6) Weaknesses in monetary policy regimes leading to excessively-low interest rates

Interest rates were too low during the 2000s.  For many analysts, that is true with the benefit of hindsight.  Others of us argued it at the time.  We can see a number of reasons for this.

First, inflation targeting naturally tends to create asset price cycles by keeping interest rates too low for too long following a shock of the nature of the dot-com and 911 shocks of the early 2000s.  Second, the advent of the euro meant that policy interest rates were too low for several parts of the Eurozone.  Third, policymakers used low interest rates to try to curtail the house price crash of the mid-2000s, retarding that in damaging ways and distorting other economic activity in the process.   Fourth, inflation targeting will generate a flawed response to an event such as the growth of China, which by its nature tended to depress price pressures from the mid-1990s to mid-2000s (via impacts on manufactured goods import prices) and then contributed to them from the mid-2000 to today (via impacts on commodities prices).

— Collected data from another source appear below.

/-- Revocation and moves (R320 to R326): a context that an owner's instruction waits for is revoked: with nothing in flight it
stands in the lay-by with its bins, its slots gone, its waiting commands with it; an image moves to another lay-by or is written to
the save area, and a failed write ends its context; a cluster under reclaim is scrubbed and returned; HVCFG takes its two fields. A
parked context that is admitted again, with none older that could be: its block stands on the core in its new slots, its groups
issue there, their registers and paths as they were, their timers where they had stood (R323, R353); an image that cannot be read
back, or whose header is not the one that was written, ends it (R324). The model's own choices in it: log 67, 103, 105 and 210. -/
def Obligations.HarvestMoves : Prop :=
  let lost := fun (s t : State) (b : Block) (blk : Nat) (code : BitVec 9) (e : Nat × Nat) =>
    ∀ l, Tbl.find s.launches b.launch = some l → ∃ l', Tbl.find t.blocks blk = none ∧ Tbl.find t.launches b.launch = some l' ∧
      l'.stop = some (11, code) ∧ l'.lost = l.lost ++ [(b.idx.toNat, 1)] ∧ ((s.vd b.vd).msmode ≠ 2 →
      t.irqs = s.irqs ++ [{ Irq.plain (some b.vd) 2 code (BitVec.ofNat 80 e.2) with under := BitVec.ofNat 9 e.1 }])
  let isCopy := fun (q : EngCmd) => match q.body with
    | .copy .. => true
    | _ => false
  ((∀ core (w : W32) s, exec (.hvcfgWrite core w) s = .next (s.modCore core fun k => { k with xrev := w.getLsbD 8, keep := w.toNat % 16 })) ∧
   (∀ core blk s, s.wanted core blk = false → exec (.revocation core blk) s = .next s) ∧
   (∀ core blk s b, s.wanted core blk = true → Tbl.find s.blocks blk = some b → b.harvest = true → b.loc = .core core →
     (∀ a ∈ s.accesses, a.blk ≠ blk) → (∀ q ∈ (s.core core).copyQ, q.blk ≠ blk) → (∀ l ∈ (s.core core).tape, l.blk ≠ blk) →
     (∀ q ∈ b.batch, isCopy q = false) → (∀ e ∈ s.groups, e.2.blk = blk → e.2.track.fill = []) → s.results = [] →
     ∃ t x, exec (.revocation core blk) s = .next t ∧ Tbl.find t.blocks blk = some x ∧ x = { b with
       tagTab := [], slots := [], loc := .layby core, parks := b.parks + 1, parked := true, parkAt := (s.vd b.vd).parkSeq
       noted := x.noted
       parkWhy := .need, bins := (s.core core).bins.filter fun x => x.blk = blk, lines := []
       batch := ((s.core core).matQ.filter fun q => q.blk = blk) ++ ((s.core core).follow.filter fun q => q.blk = blk) ++ b.batch } ∧
       (t.vd b.vd).parkSeq = (s.vd b.vd).parkSeq + 1 ∧ (∀ q ∈ (t.core core).matQ, q.blk ≠ blk) ∧
       (∀ x ∈ (t.core core).bins, x.blk ≠ blk) ∧ (t.core core).revs = ((s.core core).revs + 1) % 256 ∧ t.mem = s.mem ∧
       (∀ gid g, Tbl.find s.groups gid = some g → g.blk = blk → ∃ g', Tbl.find t.groups gid = some g' ∧ g'.resv = [] ∧
         g'.paths = g.paths.map (fun p => { p with hazards := [] }) ∧ g'.due = [] ∧
         (g.due = [] → g'.v = g.v ∧ g'.s = g.s ∧ g'.p = g.p ∧ g'.b = g.b ∧ g'.j = g.j))) ∧
   (∀ blk core n s b, Tbl.find s.blocks blk = some b → b.harvest = true → b.loc = .layby n → n ≠ core →
     s.harvestCore b.vd core = true →
     s.harvestRoom core { b with parts := b.held.length }.banks b.nt b.nsl b.ntag 0 = true →
     (s.takeSlots core 20 4 (b.held.map (·.1)) []).isSome = true →
     exec (.contextMoveCore blk core) s = .next (s.modBlock blk fun b => { b with loc := .layby core, parts := b.held.length })) ∧
   (∀ ok blk n s b, Tbl.find s.blocks blk = some b → b.loc = .layby n →
     let ea := s.imagesEnd b.launch (((Tbl.find s.launches b.launch).map Launch.saveArea).getD 0)
     let img := s.blockImage blk b
     ((s.putImage blk ea true ok).2 = none → ∃ t, exec (.contextMoveMemory blk ok) s = .next t ∧ Tbl.find t.blocks blk = some { b with
         loc := .memory, parts := b.held.length, image := img, imageAt := ea } ∧
       t.mem = ({ s with free := s.free + 1 }.areaPut b.vd ea img true ok).1.mem ∧
       areaWritten { s with free := s.free + 1 } b.vd ea img true) ∧
     ∀ e, (s.putImage blk ea true ok).2 = some e → ∃ t, exec (.contextMoveMemory blk ok) s = .next t ∧ lost s t b blk 0x120 e) ∧
   (∀ ok cluster s l, Tbl.find s.lends cluster = some l → (∀ e ∈ s.blocks, match e.2.loc with
       | .core n => e.2.harvest = false ∨ n / 8 ≠ cluster
       | .layby n => n / 8 ≠ cluster
       | _ => True) →
     (l.reclaim = true → ∃ t, exec (.marginReclaim cluster ok) s = .next t ∧ Tbl.find t.lends cluster = none ∧
       (∀ i < 8, (t.core (8 * cluster + i)).matQ = [] ∧ (t.core (8 * cluster + i)).bins = [] ∧ (t.core (8 * cluster + i)).bat = []) ∧
       (∀ p, cluster < 32 → (t.part p).lend.getLsbD cluster = false) ∧ t.mem = s.mem) ∧
     (l.reclaim = false → exec (.marginReclaim cluster ok) s = .next s))) ∧
  (∀ ok blk core s b new, Tbl.find s.blocks blk = some b → s.resumeSlots blk core = some new →
     (∀ e ∈ s.blocks, ¬ (e.2.vd = b.vd ∧ e.2.harvest = true ∧ e.2.parkAt < b.parkAt ∧ e.1 ≠ blk ∧ (s.resumeSlots e.1 core).isSome = true)) →
     ((b.loc = .layby core ∨ (b.loc = .memory ∧ (s.areaGet b.vd b.imageAt b.image.length true ok).2 = .ok b.image)) →
       (∀ a ∈ s.accesses, a.blk ≠ blk) → (∀ w ∈ s.waits, s.waitBlk w ≠ blk) →
       ∃ t b', exec (.contextResume blk core ok) s = .next t ∧ Tbl.find t.blocks blk = some b' ∧ b'.loc = .core core ∧ b'.held = new ∧
         b'.tiles = b.tiles ∧ b'.slabs = b.slabs ∧ b'.parks = b.parks ∧ b'.bins = [] ∧ t.mem = s.mem ∧
         (t.core core).bins = (s.core core).bins ++ b.bins ∧
         ∀ gid g, Tbl.find s.groups gid = some g → g.blk = blk → ∃ g', Tbl.find t.groups gid = some g' ∧
           g' = { g with core := core, sched := g'.sched, slot := g'.slot, since := s.cycle - g.since }) ∧
     (∀ e, b.loc = .memory → (s.getImage blk true ok).2 = some e →
       ∃ t, exec (.contextResume blk core ok) s = .next t ∧ lost s t b blk 0x121 e))

/-- THE DISPATCH of a unit of one block (R17, R19, R88, R110, R116, R161, R318): the block stands on the core with its demands,
barrier 0 set up for its threads, its tensor entries those of the launch; its groups are fresh, at the kernel's entry, no
register written but the image bases; the launch counts it. The model's own choices in it: log 10 and 60. -/
def Obligations.Dispatch : Prop :=
  ∀ vd key core s l u held, Tbl.find s.launches key = some l → l.vd = vd → core < 256 →
    let s1 := s.settleServed vd
    let l1 := l.placed (core / 64) core
    let i := if l.hv then Instr.harvestAdmit vd key [core] else .blockDispatch vd key [core]
    l.nextUnit (core / 64) = some u → (s.vd vd).runs = true → l.unitBlocks = 1 → l.gangOk [core] = true →
    l.onDie (core / 64) core = true → s1.isServed key l = true → s.contexts core = [] → s1.blockRoom l1 core ≠ 0 →
    s1.takeSlots core (if l.hv then 20 else 0) (if l.hv then 4 else 16) ((List.range l.ngr).map (· % 4)) [] = some held →
    (∀ e ∈ s.blocks, e.1 < s.nextId) → (∀ e ∈ s.groups, e.1 < s.nextId) →
    ∃ t b, exec i s = .next t ∧ Tbl.find t.blocks s.nextId = some b ∧ b.launch = key ∧ b.vd = vd ∧ b.idx = BitVec.ofNat 32 u ∧
      b.loc = .core core ∧ b.harvest = l.hv ∧ b.held = held ∧ b.nv = l.nv ∧ b.ns = l.ns ∧ b.entry = l.entry ∧ b.tx = l.tx ∧ b.ctrs = [] ∧
      b.bars = [(0, { init := true, count := l.ngr * (if l.narrow then 16 else 32), arrived := 0, phase := false, eng := 0 })] ∧
      t.mem = s.mem ∧
      (∃ l', Tbl.find t.launches key = some l' ∧ l'.resident = l.resident + 1 ∧ l'.started = true ∧
        (l.spans = false → l'.next = l.next + 1)) ∧
      ∀ n < l.ngr, ∃ g, Tbl.find t.groups (s.nextId + 1 + n) = some g ∧ g.blk = s.nextId ∧ g.core = core ∧ g.sched = (held.getD n (0, 0)).1 ∧
        g.slot = (held.getD n (0, 0)).2 ∧ g.alive = g.full ∧ g.v = [] ∧ g.p = [] ∧ g.s = [] ∧ g.b = [(13, l.img), (15, l.img)] ∧
        (∃ b14, g.paths = [Path.fresh l.entry g.full b14]) ∧
        ∀ x < g.width, g.lt x = BitVec.ofNat 64 (u % 2 ^ 32 * 2 ^ 32 + n * g.width + x)

/-- Queues and acceptance (R367 to R370): a doorbell within the entries makes its records ready, any other sets `bad`, and a
queue that is not enabled takes none; QCFG takes its fields; the record at the head takes the next launch index, whether or not
it passes its checks, and the head goes on; a record that cannot be read sets `rdf`. A poll, or the host's poke, marks a
dependence met once its event word has reached its value, and ends the launch with EVENT_FAULT where the word does not exist
(R371, R372); a granted batch is logged and moves the next unit on (R29). The model's own choices in it: log 113. -/
def Obligations.QueuesAndDependences : Prop :=
  (∀ vd q s, vd < 256 → q < 64 → let x := (s.vd vd).queue q
     (∀ t, x.en = true → (t - x.head).toNat ≤ x.entries → ∃ u, exec (.doorbell vd q t) s = .next u ∧
       ((u.vd vd).queue q).bells = x.bells ++ [(t, s.nextId)] ∧ ((u.vd vd).queue q).bad = x.bad ∧ ((u.vd vd).queue q).head = x.head ∧
       (((x.tail - x.head).toNat ≤ (t - x.head).toNat) → ((u.vd vd).queue q).tail = t)) ∧
     (∀ t, x.en = true → x.entries < (t - x.head).toNat →
       exec (.doorbell vd q t) s = .next (s.modQueue vd q fun x => { x with bad := true })) ∧
     (∀ t, x.en = false → exec (.doorbell vd q t) s = .next s) ∧
     (∀ w : W32, x.en = false → w.toNat % 16 ≤ 8 → ∃ u, exec (.qcfgWrite vd q w) s = .next u ∧
       ((u.vd vd).queue q).en = w.getLsbD 31 ∧ ((u.vd vd).queue q).lsz = w.toNat % 16) ∧
     (∀ w : W32, x.en = true → w.getLsbD 31 = false → ∃ u, exec (.qcfgWrite vd q w) s = .next u ∧
       ((u.vd vd).queue q).en = false ∧ ((u.vd vd).queue q).head = 0 ∧ ((u.vd vd).queue q).tail = 0 ∧ ((u.vd vd).queue q).lsz = x.lsz) ∧
     ((s.vd vd).runs = true → x.en = true → x.stuck = false → x.head ≠ x.tail →
       let r := s.devRead vd ((x.base.toNat + 256 * (x.head.toNat % x.entries)) % 2 ^ 80) 256
       (∀ preOk, (s.vd vd).msmode ≠ 2 → ∃ u, exec (.launchAccept vd q false preOk) s = .next u ∧ ((u.vd vd).queue q).rdf = true ∧
         ((u.vd vd).queue q).stuck = true ∧ ((u.vd vd).queue q).head = x.head ∧ u.launches = s.launches ∧
         u.irqs = s.irqs ++ [.plain (some vd) 2 0x146 0]) ∧
       (∀ raw, r.2 = .ok raw →
         let k := (s.vd vd).kernelAt (BitVec.ofNat 80 (recFld raw 16 10))
         let ker := (k.map fun y => y.2.2.raw).getD []
         let takes := fun (l' : Launch) => ∃ u, exec (.launchAccept vd q true true) s = .next u ∧
           u.launches = s.launches ++ [(s.nextId, l')] ∧ (u.vd vd).nextLaunch = (s.vd vd).nextLaunch + 1 ∧
           ((u.vd vd).queue q).head = x.head + 1 ∧ ((u.vd vd).queue q).rdf = x.rdf ∧ u.mem = s.mem
         let l := mkLaunch vd q (s.vd vd).nextLaunch raw (((x.bells.find? fun b => 0 < x.named b.1).map (·.2)).getD s.nextId) k
         l.index = (s.vd vd).nextLaunch ∧
         (recBad raw l.hv = true → takes { l with fail := some (4, 0) }) ∧
         (recBad raw l.hv = false → k = none → takes { l with fail := some (5, 0) }) ∧
         (∀ u tx, r.1.recordFail vd raw k l = none → r.1.images vd raw ker true = (u, some tx) → takes { l with fail := none, tx := tx })))) ∧
  ((∀ vd key s l i n, Tbl.find s.launches key = some l → l.vd = vd → (s.vd vd).runs = true → l.ended = false → n < 4 →
     (i = .dependencePoll vd key true ∨ (i = .evpoke vd ∧ (s.launches.filter fun e => e.2.vd = vd) = [(key, l)])) →
     l.depsMet.getD n true = false → (∀ j, j ≠ n → l.depsMet.getD j true = true) →
     let ix := recFld l.raw (152 + 8 * n) 4 % 2 ^ 31
     (ix < (s.vd vd).nev → ∀ code u, s.stepSegs vd ⟨4, 0, .rd, .load, false, [0, 1]⟩ ((s.vd vd).eventWord ix) true = (u, .error code) →
       ∃ t, exec i s = .next t ∧ Tbl.find t.launches key = some { l with ended := true, stop := some (12, 0x144) } ∧ t.mem = u.mem) ∧
     (ix < (s.vd vd).nev → ∀ gs u, s.stepSegs vd ⟨4, 0, .rd, .load, false, [0, 1]⟩ ((s.vd vd).eventWord ix) true = (u, .ok gs) →
       u.mem = s.mem → Tbl.find u.launches key = some l → (s.vd vd).withheld = [] →
       let word : W32 := BitVec.ofNat 32 (leNat (gs.flatMap fun g => u.readSeg vd 0 g))
       let reached := (word - BitVec.ofNat 32 (recFld l.raw (156 + 8 * n) 4)).toNat < 2 ^ 31
       (reached → ∃ t, exec i s = .next t ∧ Tbl.find t.launches key = some { l with depsMet := l.depsMet.set n true } ∧ t.mem = s.mem) ∧
       (¬ reached → ∃ t, exec i s = .next t ∧ Tbl.find t.launches key = some l ∧ t.mem = s.mem)) ∧
     ((s.vd vd).nev ≤ ix → ∃ t, exec i s = .next t ∧
       Tbl.find t.launches key = some { l with ended := true, stop := some (12, 0x144) } ∧ t.mem = s.mem)) ∧
   (∀ vd key die n s l, Tbl.find s.launches key = some l → l.vd = vd → l.leader.isSome = true → l.spans = true → l.fail = none →
     (l.leader.any fun d => (s.die d).live) = true → (l.mirror.all fun d => (s.die d).live) = true → l.ended = false →
       l.dieLost = false → (s.vd vd).runs = true → l.started = true → die < 4 → (s.die die).live = true →
     (∀ u ∈ l.units, u.1 ≠ die) → 1 ≤ n → n ≤ 16 → l.next + n ≤ l.limit → n ≤ s.unitsNow l (l.onDie die) → l.mirror.isSome = true →
     exec (.batchRequest vd key die n) s = .next (s.modLaunch key fun _ => { l with
       next := l.next + n, units := l.units ++ [(die, l.next, n)], handLog := l.handLog ++ [(die, l.next, n)]
       mirrorLog := l.handLog ++ [(die, l.next, n)] })))

/-- The end of a launch (R30, R375, R382): completed, it is gone, its record written with its status and its interrupt raised;
aborted, it has no block left and waits for its completion; a lost die leaves no block on itself and the virtual devices of
spatial partitions are told. The model's own choices in it: log 117 and 118. -/
def Obligations.LaunchEnds : Prop :=
  (∀ vd key s l w, Tbl.find s.launches key = some l → l.vd = vd → (s.vd vd).runs = true → s.launchOver key l = true →
    (∀ a ∈ s.accesses, a.launch ≠ key) → recBit l.raw 184 4 31 = false → (s.vd vd).msmode ≠ 2 →
    s.stepRecord vd (recFld l.raw 98 10) l.record true = (w, none) →
    ∃ t, exec (.launchComplete vd key true true) s = .next t ∧ t.launches = Tbl.drop s.launches key ∧ t.mem = w.mem ∧
      t.irqs = s.irqs ++ (if recBit l.raw 2 1 2 then [.plain (some vd) 0 0 0] else [])) ∧
  (∀ l : Launch, l.record.length = 64 ∧ l.record.take 1 = leBytes 1 l.status.1 ∧ (l.record.drop 4).take 4 = leBytes 4 l.index.toNat ∧
    (l.stop = none → l.fail = none → l.lost = [] → l.dieLost = false → l.status = (0, 0, 0)) ∧
    (l.stop = none → l.fail = none → (l.lost ≠ [] ∨ l.dieLost = true) → l.status = (3, 0, 0))) ∧
  (∀ vd ix s key l, (s.launches.find? fun e => e.2.vd = vd && e.2.index.toNat = ix && !e.2.ended) = some (key, l) →
    Tbl.find s.launches key = some l → (∀ a ∈ s.accesses, a.launch ≠ key) → ∃ t l', exec (.abort vd ix) s = .next t ∧
      Tbl.find t.launches key = some l' ∧ l'.ended = true ∧ l'.resident = 0 ∧ l'.units = [] ∧ l'.next = l.limit ∧
      l'.stop = some (match s.haltCode key with
        | some c => (9, c)
        | none => (10, 0x142)) ∧
      (∀ k b, Tbl.find t.blocks k = some b → b.launch ≠ key) ∧ t.mem = s.mem) ∧
  (∀ die s, die < 4 → (s.die die).live = true → ∃ t, exec (.dieLoss die) s = .next t ∧ (t.die die).live = false ∧
    (∀ k b, Tbl.find t.blocks k = some b → b.onDie die = false) ∧ t.mem = s.mem ∧
    (∀ e ∈ s.vds, e.2.run = true → e.2.sliced = false → Irq.plain (some e.1) 3 0 0 ∈ t.irqs))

We have only scratched the surface of most of these topics here.  But the message should be that the key question for policy is not what happened in the financial crisis – the sort of issue that would inevitably be the focus of a public inquiry.  It is why it happened.  Why it happened is something that (pace the Turner Review) can be explained using the tools of modern economic theory.  We are now in the process of introducing very widescale regulatory reform in response – some of which is damaging, but some of which addresses these problems directly.

We don’t need more inquiries.  We need regulatory reform – and that is well underway.